**Your task:**
Print nothing but the lines below starting at the line that holds "-- ==== Sys2Proof/Tests/Slice0.lean" and ending at the line that holds "R81's section. -/", including both, each exactly as written.

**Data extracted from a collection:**
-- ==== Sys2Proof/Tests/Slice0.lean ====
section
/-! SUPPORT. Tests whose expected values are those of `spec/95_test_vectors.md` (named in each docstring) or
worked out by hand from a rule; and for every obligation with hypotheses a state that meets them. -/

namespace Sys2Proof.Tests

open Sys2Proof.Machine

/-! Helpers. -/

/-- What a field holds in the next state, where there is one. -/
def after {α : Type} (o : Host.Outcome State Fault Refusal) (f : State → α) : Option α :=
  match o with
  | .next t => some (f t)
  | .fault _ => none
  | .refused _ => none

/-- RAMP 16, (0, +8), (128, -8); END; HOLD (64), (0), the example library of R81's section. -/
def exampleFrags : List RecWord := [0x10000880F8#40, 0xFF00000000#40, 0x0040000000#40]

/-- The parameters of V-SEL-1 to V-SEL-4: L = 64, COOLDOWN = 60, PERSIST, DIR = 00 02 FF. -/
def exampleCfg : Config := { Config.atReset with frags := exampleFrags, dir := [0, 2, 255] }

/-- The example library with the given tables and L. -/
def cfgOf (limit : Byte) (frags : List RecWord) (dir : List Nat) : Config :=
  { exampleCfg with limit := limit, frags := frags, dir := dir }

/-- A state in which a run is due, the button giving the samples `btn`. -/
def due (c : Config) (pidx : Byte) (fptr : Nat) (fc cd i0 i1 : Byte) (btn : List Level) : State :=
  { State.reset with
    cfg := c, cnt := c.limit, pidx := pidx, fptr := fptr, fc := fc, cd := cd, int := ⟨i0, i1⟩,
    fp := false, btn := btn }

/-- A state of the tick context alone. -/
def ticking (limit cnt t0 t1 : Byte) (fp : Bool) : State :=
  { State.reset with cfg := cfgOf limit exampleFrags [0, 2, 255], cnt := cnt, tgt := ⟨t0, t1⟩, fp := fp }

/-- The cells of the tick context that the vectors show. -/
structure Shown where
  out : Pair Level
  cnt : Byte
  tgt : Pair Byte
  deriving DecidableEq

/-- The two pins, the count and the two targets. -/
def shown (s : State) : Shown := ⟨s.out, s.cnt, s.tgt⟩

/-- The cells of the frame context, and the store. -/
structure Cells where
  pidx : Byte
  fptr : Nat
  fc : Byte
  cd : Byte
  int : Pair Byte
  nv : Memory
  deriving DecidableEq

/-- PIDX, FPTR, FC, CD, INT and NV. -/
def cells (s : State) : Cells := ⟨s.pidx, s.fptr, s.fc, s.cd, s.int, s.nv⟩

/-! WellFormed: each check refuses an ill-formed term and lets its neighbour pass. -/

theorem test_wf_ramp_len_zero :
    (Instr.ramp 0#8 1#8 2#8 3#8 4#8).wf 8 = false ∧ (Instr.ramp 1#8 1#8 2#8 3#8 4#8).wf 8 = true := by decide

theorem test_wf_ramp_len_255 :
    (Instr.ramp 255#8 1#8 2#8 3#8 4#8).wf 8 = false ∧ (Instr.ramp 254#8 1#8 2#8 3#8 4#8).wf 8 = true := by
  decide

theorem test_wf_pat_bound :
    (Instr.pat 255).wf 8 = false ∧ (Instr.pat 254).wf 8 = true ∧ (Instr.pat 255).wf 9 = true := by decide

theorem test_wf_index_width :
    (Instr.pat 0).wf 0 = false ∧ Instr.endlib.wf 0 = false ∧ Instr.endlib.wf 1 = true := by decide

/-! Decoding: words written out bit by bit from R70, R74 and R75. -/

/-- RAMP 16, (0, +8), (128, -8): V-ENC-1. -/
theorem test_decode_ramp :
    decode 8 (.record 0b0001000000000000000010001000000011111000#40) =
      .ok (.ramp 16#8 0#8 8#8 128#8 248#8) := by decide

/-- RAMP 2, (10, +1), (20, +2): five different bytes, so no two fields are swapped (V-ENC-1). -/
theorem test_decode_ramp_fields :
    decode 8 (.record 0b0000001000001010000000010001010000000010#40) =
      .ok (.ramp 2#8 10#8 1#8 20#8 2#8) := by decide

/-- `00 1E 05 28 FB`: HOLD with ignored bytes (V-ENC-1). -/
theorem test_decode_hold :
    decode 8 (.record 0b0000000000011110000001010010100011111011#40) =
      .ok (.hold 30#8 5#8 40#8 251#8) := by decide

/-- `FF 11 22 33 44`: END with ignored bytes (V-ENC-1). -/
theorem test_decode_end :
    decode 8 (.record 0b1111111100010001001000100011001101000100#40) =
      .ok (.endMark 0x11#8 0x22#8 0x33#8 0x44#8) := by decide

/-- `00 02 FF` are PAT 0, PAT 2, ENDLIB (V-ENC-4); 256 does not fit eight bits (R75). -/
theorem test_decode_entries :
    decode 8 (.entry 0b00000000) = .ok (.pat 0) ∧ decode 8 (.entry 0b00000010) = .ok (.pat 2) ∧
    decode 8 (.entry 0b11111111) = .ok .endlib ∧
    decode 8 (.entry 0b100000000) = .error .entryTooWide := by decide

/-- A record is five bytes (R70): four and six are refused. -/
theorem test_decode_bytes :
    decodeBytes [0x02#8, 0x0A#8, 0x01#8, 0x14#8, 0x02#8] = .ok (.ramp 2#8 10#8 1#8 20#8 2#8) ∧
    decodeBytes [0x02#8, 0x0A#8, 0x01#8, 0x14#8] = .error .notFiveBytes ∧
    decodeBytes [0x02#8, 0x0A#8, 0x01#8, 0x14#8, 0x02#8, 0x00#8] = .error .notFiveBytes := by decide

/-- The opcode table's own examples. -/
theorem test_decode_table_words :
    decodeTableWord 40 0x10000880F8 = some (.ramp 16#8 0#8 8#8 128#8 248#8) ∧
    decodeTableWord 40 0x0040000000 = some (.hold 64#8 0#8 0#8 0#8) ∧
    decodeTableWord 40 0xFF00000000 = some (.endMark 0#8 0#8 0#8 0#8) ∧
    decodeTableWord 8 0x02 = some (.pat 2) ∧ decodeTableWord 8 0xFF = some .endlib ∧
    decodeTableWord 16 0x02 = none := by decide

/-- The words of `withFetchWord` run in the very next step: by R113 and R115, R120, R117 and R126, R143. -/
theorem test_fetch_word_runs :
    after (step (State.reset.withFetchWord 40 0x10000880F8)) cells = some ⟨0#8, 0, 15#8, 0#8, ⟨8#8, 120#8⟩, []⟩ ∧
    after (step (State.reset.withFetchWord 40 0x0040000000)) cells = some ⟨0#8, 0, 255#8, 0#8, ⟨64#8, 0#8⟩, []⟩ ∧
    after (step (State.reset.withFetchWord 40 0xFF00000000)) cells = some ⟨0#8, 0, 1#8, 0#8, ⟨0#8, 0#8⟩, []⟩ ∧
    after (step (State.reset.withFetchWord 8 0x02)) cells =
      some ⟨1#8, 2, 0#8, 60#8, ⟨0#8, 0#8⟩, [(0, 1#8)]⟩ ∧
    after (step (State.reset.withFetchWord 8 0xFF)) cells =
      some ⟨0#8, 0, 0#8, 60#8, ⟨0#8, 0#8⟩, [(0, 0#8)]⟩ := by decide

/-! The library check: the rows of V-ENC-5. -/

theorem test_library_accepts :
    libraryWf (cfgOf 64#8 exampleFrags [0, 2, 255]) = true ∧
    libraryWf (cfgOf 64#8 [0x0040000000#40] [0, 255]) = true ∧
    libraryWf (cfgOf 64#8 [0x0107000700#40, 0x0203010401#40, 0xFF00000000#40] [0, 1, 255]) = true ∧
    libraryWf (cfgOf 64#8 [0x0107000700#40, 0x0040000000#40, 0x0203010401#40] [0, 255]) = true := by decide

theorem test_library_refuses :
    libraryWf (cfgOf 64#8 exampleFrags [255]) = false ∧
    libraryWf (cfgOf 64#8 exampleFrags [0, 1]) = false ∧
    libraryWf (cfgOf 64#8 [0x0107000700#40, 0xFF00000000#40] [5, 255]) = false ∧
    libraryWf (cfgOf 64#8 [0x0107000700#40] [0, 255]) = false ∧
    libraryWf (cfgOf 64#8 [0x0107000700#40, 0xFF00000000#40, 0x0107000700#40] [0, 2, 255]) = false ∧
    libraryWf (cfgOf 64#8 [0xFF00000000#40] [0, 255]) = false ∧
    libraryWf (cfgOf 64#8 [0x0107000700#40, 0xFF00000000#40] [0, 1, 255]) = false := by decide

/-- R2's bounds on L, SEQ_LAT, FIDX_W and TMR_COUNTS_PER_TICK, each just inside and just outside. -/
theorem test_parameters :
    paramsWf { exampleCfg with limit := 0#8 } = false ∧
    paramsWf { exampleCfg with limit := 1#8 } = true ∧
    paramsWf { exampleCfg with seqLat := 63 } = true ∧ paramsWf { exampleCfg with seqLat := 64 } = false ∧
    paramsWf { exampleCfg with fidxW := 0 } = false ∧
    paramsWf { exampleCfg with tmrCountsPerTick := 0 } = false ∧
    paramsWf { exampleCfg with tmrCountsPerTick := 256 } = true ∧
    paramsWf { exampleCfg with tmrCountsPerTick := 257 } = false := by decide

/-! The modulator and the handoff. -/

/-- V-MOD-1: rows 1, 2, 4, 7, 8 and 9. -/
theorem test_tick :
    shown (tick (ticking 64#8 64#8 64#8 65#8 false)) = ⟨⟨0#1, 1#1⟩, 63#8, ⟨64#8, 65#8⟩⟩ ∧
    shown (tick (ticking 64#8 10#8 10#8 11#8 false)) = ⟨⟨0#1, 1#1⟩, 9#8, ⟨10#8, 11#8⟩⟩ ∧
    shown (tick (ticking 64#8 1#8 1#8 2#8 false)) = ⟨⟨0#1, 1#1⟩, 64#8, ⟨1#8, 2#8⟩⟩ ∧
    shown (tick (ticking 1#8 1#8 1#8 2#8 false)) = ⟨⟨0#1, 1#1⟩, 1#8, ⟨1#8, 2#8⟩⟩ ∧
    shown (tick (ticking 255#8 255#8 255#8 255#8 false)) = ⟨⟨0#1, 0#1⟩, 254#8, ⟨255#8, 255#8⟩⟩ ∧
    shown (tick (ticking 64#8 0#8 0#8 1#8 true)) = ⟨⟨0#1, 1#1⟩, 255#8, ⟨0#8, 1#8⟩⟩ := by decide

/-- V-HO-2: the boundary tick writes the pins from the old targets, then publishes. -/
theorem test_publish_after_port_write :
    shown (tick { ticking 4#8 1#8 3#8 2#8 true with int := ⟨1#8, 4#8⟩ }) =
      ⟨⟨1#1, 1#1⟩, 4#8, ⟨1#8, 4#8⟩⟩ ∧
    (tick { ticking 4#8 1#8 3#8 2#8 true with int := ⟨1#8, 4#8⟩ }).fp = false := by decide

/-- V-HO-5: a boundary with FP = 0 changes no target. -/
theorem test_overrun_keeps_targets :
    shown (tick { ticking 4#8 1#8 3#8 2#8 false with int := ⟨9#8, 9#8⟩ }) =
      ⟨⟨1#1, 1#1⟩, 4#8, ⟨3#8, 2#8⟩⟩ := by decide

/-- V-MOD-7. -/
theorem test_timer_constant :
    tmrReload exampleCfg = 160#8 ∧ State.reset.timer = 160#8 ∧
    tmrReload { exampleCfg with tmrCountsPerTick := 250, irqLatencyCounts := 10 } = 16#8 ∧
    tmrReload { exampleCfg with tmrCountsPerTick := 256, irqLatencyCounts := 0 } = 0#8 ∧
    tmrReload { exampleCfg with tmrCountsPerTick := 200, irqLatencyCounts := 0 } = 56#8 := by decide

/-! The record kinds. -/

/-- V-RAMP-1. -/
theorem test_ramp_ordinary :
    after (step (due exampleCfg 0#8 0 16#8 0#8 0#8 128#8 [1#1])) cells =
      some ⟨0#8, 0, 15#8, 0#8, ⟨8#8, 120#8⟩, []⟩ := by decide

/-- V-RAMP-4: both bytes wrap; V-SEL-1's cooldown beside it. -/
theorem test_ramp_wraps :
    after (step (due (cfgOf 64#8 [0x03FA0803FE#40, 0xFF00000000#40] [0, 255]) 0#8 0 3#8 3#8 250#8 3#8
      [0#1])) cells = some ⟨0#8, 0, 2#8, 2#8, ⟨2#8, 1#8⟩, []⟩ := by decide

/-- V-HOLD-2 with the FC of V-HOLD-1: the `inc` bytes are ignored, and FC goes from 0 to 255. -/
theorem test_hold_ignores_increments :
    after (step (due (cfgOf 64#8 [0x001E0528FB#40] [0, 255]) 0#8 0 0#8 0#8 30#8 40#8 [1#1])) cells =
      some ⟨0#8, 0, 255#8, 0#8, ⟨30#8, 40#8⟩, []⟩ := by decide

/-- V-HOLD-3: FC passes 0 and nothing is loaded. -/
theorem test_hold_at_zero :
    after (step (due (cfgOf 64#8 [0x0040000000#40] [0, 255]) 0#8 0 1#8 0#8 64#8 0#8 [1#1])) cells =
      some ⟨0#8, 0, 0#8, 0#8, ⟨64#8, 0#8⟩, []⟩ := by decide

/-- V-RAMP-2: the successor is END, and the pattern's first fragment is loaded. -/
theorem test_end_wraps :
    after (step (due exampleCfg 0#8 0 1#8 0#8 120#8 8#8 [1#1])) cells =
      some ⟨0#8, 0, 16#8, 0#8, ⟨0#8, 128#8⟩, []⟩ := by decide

--

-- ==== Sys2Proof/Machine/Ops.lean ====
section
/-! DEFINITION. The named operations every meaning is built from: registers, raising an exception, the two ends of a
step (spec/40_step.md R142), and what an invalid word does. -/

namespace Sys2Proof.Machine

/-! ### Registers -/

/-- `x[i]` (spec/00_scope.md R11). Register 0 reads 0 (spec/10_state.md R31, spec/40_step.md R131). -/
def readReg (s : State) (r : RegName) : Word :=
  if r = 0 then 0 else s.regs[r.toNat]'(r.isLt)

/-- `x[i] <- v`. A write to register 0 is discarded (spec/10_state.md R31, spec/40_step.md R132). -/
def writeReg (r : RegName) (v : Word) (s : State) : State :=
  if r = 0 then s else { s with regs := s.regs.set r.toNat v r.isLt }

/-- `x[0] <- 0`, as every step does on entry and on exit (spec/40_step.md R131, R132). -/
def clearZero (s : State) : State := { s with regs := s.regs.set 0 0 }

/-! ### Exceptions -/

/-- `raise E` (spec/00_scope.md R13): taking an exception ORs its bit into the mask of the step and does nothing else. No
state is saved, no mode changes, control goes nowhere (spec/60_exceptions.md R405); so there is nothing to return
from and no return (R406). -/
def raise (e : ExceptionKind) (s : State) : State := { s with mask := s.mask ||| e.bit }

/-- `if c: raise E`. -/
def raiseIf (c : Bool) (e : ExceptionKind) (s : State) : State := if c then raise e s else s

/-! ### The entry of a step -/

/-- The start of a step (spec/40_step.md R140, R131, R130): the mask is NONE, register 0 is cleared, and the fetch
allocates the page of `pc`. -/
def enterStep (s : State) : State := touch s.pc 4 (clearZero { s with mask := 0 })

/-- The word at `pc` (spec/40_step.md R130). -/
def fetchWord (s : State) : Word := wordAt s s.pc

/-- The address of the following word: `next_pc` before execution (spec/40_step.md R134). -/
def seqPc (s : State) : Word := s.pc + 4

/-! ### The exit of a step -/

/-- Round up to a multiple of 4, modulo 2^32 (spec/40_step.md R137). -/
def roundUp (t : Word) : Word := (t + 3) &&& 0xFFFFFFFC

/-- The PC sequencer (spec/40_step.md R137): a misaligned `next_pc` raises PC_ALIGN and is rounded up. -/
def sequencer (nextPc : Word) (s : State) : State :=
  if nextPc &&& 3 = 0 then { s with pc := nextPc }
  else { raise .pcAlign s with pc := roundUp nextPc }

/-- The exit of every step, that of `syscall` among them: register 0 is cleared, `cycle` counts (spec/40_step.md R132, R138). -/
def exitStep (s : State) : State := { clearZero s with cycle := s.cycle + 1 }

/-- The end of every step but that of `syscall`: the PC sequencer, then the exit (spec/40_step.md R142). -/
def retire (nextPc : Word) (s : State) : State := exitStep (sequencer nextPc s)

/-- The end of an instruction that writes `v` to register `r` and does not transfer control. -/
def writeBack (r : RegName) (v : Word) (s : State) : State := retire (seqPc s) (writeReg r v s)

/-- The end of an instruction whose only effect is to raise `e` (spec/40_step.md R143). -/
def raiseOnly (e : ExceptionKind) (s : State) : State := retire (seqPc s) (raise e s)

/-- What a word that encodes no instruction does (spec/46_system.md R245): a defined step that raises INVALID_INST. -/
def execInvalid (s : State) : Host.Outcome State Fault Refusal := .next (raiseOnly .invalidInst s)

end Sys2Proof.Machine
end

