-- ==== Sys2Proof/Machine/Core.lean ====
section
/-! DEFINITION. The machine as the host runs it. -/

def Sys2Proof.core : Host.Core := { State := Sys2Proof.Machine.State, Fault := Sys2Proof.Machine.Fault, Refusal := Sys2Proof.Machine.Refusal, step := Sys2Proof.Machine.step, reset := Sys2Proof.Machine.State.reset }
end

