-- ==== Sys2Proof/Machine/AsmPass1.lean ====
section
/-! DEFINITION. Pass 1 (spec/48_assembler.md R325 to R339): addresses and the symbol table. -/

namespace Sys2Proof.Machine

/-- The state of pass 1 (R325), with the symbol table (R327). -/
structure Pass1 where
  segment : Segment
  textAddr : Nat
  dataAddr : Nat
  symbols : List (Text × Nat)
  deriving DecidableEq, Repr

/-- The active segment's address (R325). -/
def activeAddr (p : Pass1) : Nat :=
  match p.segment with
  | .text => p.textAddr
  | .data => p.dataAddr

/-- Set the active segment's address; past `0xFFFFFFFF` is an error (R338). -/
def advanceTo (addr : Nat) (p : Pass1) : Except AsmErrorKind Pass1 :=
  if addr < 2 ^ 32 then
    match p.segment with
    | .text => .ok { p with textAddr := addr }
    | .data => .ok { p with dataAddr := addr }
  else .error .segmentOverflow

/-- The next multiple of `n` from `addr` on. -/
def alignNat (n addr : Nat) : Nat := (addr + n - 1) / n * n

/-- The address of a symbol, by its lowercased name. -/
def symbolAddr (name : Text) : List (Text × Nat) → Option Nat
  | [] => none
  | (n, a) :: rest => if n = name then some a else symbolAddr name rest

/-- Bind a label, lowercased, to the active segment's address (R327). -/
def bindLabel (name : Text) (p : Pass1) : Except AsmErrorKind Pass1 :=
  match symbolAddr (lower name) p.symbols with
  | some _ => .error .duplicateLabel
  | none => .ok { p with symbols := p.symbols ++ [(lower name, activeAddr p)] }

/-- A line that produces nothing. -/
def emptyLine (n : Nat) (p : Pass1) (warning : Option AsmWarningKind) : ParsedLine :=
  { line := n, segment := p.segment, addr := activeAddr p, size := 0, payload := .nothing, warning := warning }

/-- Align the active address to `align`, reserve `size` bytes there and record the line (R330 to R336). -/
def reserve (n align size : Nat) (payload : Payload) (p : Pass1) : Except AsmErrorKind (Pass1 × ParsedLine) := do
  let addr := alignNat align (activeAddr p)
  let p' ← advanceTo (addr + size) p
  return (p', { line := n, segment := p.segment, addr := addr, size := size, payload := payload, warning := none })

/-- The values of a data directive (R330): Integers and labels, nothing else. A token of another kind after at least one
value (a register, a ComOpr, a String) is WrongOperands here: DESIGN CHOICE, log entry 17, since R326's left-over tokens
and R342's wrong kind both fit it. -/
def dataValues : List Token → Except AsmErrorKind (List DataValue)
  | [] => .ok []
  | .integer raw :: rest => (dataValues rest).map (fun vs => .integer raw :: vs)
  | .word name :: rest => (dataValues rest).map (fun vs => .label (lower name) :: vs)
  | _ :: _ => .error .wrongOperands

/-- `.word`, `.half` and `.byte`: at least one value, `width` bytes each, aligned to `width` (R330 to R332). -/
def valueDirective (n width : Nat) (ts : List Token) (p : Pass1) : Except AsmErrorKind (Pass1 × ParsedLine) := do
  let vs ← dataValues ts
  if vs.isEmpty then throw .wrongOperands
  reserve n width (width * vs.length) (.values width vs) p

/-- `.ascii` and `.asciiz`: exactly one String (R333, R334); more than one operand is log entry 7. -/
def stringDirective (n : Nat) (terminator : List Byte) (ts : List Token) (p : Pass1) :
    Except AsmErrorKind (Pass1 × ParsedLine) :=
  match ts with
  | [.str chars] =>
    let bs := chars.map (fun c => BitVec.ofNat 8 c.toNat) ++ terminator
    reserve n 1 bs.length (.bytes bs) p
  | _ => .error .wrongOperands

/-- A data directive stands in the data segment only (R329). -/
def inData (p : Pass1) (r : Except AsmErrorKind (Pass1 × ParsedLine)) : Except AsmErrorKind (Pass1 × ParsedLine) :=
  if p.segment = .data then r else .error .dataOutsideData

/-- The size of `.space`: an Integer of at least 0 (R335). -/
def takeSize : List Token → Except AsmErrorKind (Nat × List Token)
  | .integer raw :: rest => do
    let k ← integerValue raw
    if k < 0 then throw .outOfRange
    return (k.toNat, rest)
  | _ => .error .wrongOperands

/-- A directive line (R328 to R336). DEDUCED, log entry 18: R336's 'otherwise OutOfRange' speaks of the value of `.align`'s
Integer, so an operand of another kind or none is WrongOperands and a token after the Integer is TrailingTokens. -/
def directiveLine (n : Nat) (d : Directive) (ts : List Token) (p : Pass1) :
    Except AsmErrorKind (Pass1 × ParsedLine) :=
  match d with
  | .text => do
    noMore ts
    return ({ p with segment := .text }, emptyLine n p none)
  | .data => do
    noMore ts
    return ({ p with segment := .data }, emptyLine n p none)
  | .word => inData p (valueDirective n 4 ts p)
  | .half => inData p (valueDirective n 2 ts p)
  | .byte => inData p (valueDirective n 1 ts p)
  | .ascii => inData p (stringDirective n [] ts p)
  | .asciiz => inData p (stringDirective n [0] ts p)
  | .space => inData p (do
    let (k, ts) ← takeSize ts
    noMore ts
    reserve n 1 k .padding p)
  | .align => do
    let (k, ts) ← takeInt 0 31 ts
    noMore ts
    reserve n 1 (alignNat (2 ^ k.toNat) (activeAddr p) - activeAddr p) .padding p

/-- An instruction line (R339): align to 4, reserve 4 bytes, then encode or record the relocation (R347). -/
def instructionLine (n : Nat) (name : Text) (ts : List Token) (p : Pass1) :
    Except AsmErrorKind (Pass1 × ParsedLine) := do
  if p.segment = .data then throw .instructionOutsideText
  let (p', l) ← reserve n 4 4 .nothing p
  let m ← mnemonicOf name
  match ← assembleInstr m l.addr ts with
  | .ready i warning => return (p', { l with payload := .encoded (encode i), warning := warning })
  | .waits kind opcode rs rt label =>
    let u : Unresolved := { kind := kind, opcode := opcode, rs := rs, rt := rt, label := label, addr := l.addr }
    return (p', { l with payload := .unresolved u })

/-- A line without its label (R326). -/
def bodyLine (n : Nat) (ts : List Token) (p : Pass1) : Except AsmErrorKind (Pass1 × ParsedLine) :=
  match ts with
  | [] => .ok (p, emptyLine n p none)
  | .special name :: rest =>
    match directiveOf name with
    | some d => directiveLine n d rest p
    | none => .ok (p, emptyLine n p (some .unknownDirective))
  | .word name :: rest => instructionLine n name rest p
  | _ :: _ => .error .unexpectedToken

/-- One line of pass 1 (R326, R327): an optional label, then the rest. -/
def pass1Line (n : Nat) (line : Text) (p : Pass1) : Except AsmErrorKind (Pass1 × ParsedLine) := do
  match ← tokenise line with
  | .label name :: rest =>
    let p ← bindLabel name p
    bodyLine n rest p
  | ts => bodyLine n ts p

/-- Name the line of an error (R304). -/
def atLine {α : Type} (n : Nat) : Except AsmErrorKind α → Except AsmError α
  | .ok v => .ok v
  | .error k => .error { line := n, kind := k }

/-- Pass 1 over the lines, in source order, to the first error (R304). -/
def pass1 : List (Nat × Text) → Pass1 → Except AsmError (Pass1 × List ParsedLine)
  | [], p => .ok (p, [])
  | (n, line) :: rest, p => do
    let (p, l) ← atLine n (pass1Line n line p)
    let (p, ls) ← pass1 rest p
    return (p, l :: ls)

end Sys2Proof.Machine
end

**Solved exercise:**
-- ==== Sys2Proof/Tests/Slice0.lean ====
section
/-! SUPPORT. Tests whose expected values are those of `spec/95_test_vectors.md` (named in each docstring) or
worked out by hand from a rule; and for every obligation with hypotheses a state that meets them. -/

namespace Sys2Proof.Tests

open Sys2Proof.Machine

/-! Helpers. -/

/-- What a field holds in the next state, where there is one. -/
def after {α : Type} (o : Host.Outcome State Fault Refusal) (f : State → α) : Option α :=
  match o with
  | .next t => some (f t)
  | .fault _ => none
  | .refused _ => none

/-- RAMP 16, (0, +8), (128, -8); END; HOLD (64), (0), the example library of R81's section. -/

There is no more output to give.